Dataset entries:
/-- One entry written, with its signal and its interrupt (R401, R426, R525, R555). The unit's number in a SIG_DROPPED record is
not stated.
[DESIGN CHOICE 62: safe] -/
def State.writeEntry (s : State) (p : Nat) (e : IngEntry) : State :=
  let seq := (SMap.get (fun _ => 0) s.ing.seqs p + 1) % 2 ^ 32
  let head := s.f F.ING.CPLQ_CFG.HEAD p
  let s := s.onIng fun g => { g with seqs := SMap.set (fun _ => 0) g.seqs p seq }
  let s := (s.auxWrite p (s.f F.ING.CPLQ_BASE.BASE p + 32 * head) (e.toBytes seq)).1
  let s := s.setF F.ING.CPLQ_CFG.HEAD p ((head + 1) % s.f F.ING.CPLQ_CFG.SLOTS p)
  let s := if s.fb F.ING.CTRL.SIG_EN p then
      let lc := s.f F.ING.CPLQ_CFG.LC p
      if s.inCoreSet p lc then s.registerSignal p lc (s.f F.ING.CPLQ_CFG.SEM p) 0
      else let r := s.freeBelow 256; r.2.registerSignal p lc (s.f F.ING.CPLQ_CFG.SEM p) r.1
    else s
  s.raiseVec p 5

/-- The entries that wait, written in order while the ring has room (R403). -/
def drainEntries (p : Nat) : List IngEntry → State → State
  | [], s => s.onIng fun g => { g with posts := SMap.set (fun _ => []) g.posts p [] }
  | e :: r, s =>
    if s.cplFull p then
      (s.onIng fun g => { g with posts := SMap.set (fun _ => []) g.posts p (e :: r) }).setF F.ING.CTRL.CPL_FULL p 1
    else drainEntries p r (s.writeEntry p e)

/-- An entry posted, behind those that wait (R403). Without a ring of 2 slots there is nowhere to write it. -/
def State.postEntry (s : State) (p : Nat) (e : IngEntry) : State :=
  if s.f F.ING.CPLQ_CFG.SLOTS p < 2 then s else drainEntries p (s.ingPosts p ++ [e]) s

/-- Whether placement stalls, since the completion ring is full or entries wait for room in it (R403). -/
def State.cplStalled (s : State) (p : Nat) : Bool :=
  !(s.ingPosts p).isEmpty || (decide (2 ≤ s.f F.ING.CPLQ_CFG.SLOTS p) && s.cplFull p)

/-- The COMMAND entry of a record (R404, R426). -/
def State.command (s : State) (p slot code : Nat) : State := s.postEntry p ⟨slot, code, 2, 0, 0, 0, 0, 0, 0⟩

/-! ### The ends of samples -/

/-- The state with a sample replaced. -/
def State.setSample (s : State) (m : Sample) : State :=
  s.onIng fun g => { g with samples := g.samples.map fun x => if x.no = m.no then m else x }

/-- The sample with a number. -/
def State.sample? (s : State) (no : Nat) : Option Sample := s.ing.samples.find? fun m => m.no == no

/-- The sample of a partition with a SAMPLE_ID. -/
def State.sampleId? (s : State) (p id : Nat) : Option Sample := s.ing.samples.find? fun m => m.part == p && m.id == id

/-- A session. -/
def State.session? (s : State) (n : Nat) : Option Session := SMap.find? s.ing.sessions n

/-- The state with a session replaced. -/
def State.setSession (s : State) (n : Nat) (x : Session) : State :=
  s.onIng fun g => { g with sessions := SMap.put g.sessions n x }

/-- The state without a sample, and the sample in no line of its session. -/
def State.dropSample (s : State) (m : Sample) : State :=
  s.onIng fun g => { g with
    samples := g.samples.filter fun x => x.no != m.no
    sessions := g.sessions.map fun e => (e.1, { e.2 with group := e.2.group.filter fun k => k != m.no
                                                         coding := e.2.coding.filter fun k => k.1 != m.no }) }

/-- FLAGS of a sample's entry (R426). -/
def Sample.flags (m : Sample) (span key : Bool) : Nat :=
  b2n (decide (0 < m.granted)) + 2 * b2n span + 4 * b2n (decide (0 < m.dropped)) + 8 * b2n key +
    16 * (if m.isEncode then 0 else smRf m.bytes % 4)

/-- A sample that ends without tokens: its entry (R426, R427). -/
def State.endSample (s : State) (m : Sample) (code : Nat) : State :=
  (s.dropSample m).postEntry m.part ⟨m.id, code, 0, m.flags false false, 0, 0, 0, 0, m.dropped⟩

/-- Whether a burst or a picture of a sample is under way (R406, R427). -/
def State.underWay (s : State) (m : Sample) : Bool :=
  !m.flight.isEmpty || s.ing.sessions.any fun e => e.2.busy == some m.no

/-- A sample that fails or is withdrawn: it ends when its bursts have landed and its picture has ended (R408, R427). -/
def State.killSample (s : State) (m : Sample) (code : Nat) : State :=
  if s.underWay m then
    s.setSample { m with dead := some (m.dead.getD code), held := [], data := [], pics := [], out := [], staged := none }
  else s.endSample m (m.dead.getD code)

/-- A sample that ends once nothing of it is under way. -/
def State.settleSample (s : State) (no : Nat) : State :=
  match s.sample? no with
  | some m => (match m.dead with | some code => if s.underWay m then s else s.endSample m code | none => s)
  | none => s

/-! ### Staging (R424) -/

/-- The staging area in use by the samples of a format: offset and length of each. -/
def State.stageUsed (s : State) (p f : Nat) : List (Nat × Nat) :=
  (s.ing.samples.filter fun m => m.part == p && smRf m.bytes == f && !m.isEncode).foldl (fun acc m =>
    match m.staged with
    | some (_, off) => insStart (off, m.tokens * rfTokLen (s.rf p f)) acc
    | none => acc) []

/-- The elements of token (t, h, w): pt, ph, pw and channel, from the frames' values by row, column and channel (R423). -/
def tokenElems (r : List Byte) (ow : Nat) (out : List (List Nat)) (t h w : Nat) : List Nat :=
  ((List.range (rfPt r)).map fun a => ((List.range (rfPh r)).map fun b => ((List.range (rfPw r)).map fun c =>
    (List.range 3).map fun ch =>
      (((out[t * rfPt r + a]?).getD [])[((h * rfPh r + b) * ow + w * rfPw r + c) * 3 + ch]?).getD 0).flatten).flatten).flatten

▶ Exercise objective: Return all of the lines above exactly, with none omitted.

▶ Task answer:
/-- One entry written, with its signal and its interrupt (R401, R426, R525, R555). The unit's number in a SIG_DROPPED record is
not stated.
[DESIGN CHOICE 62: safe] -/
def State.writeEntry (s : State) (p : Nat) (e : IngEntry) : State :=
  let seq := (SMap.get (fun _ => 0) s.ing.seqs p + 1) % 2 ^ 32
  let head := s.f F.ING.CPLQ_CFG.HEAD p
  let s := s.onIng fun g => { g with seqs := SMap.set (fun _ => 0) g.seqs p seq }
  let s := (s.auxWrite p (s.f F.ING.CPLQ_BASE.BASE p + 32 * head) (e.toBytes seq)).1
  let s := s.setF F.ING.CPLQ_CFG.HEAD p ((head + 1) % s.f F.ING.CPLQ_CFG.SLOTS p)
  let s := if s.fb F.ING.CTRL.SIG_EN p then
      let lc := s.f F.ING.CPLQ_CFG.LC p
      if s.inCoreSet p lc then s.registerSignal p lc (s.f F.ING.CPLQ_CFG.SEM p) 0
      else let r := s.freeBelow 256; r.2.registerSignal p lc (s.f F.ING.CPLQ_CFG.SEM p) r.1
    else s
  s.raiseVec p 5

/-- The entries that wait, written in order while the ring has room (R403). -/
def drainEntries (p : Nat) : List IngEntry → State → State
  | [], s => s.onIng fun g => { g with posts := SMap.set (fun _ => []) g.posts p [] }
  | e :: r, s =>
    if s.cplFull p then
      (s.onIng fun g => { g with posts := SMap.set (fun _ => []) g.posts p (e :: r) }).setF F.ING.CTRL.CPL_FULL p 1
    else drainEntries p r (s.writeEntry p e)

/-- An entry posted, behind those that wait (R403). Without a ring of 2 slots there is nowhere to write it. -/
def State.postEntry (s : State) (p : Nat) (e : IngEntry) : State :=
  if s.f F.ING.CPLQ_CFG.SLOTS p < 2 then s else drainEntries p (s.ingPosts p ++ [e]) s

/-- Whether placement stalls, since the completion ring is full or entries wait for room in it (R403). -/
def State.cplStalled (s : State) (p : Nat) : Bool :=
  !(s.ingPosts p).isEmpty || (decide (2 ≤ s.f F.ING.CPLQ_CFG.SLOTS p) && s.cplFull p)

/-- The COMMAND entry of a record (R404, R426). -/
def State.command (s : State) (p slot code : Nat) : State := s.postEntry p ⟨slot, code, 2, 0, 0, 0, 0, 0, 0⟩

/-! ### The ends of samples -/

/-- The state with a sample replaced. -/
def State.setSample (s : State) (m : Sample) : State :=
  s.onIng fun g => { g with samples := g.samples.map fun x => if x.no = m.no then m else x }

/-- The sample with a number. -/
def State.sample? (s : State) (no : Nat) : Option Sample := s.ing.samples.find? fun m => m.no == no

/-- The sample of a partition with a SAMPLE_ID. -/
def State.sampleId? (s : State) (p id : Nat) : Option Sample := s.ing.samples.find? fun m => m.part == p && m.id == id

/-- A session. -/
def State.session? (s : State) (n : Nat) : Option Session := SMap.find? s.ing.sessions n

/-- The state with a session replaced. -/
def State.setSession (s : State) (n : Nat) (x : Session) : State :=
  s.onIng fun g => { g with sessions := SMap.put g.sessions n x }

/-- The state without a sample, and the sample in no line of its session. -/
def State.dropSample (s : State) (m : Sample) : State :=
  s.onIng fun g => { g with
    samples := g.samples.filter fun x => x.no != m.no
    sessions := g.sessions.map fun e => (e.1, { e.2 with group := e.2.group.filter fun k => k != m.no
                                                         coding := e.2.coding.filter fun k => k.1 != m.no }) }

/-- FLAGS of a sample's entry (R426). -/
def Sample.flags (m : Sample) (span key : Bool) : Nat :=
  b2n (decide (0 < m.granted)) + 2 * b2n span + 4 * b2n (decide (0 < m.dropped)) + 8 * b2n key +
    16 * (if m.isEncode then 0 else smRf m.bytes % 4)

/-- A sample that ends without tokens: its entry (R426, R427). -/
def State.endSample (s : State) (m : Sample) (code : Nat) : State :=
  (s.dropSample m).postEntry m.part ⟨m.id, code, 0, m.flags false false, 0, 0, 0, 0, m.dropped⟩

/-- Whether a burst or a picture of a sample is under way (R406, R427). -/
def State.underWay (s : State) (m : Sample) : Bool :=
  !m.flight.isEmpty || s.ing.sessions.any fun e => e.2.busy == some m.no

/-- A sample that fails or is withdrawn: it ends when its bursts have landed and its picture has ended (R408, R427). -/
def State.killSample (s : State) (m : Sample) (code : Nat) : State :=
  if s.underWay m then
    s.setSample { m with dead := some (m.dead.getD code), held := [], data := [], pics := [], out := [], staged := none }
  else s.endSample m (m.dead.getD code)

/-- A sample that ends once nothing of it is under way. -/
def State.settleSample (s : State) (no : Nat) : State :=
  match s.sample? no with
  | some m => (match m.dead with | some code => if s.underWay m then s else s.endSample m code | none => s)
  | none => s

/-! ### Staging (R424) -/

/-- The staging area in use by the samples of a format: offset and length of each. -/
def State.stageUsed (s : State) (p f : Nat) : List (Nat × Nat) :=
  (s.ing.samples.filter fun m => m.part == p && smRf m.bytes == f && !m.isEncode).foldl (fun acc m =>
    match m.staged with
    | some (_, off) => insStart (off, m.tokens * rfTokLen (s.rf p f)) acc
    | none => acc) []

/-- The elements of token (t, h, w): pt, ph, pw and channel, from the frames' values by row, column and channel (R423). -/
def tokenElems (r : List Byte) (ow : Nat) (out : List (List Nat)) (t h w : Nat) : List Nat :=
  ((List.range (rfPt r)).map fun a => ((List.range (rfPh r)).map fun b => ((List.range (rfPw r)).map fun c =>
    (List.range 3).map fun ch =>
      (((out[t * rfPt r + a]?).getD [])[((h * rfPh r + b) * ow + w * rfPw r + c) * 3 + ch]?).getD 0).flatten).flatten).flatten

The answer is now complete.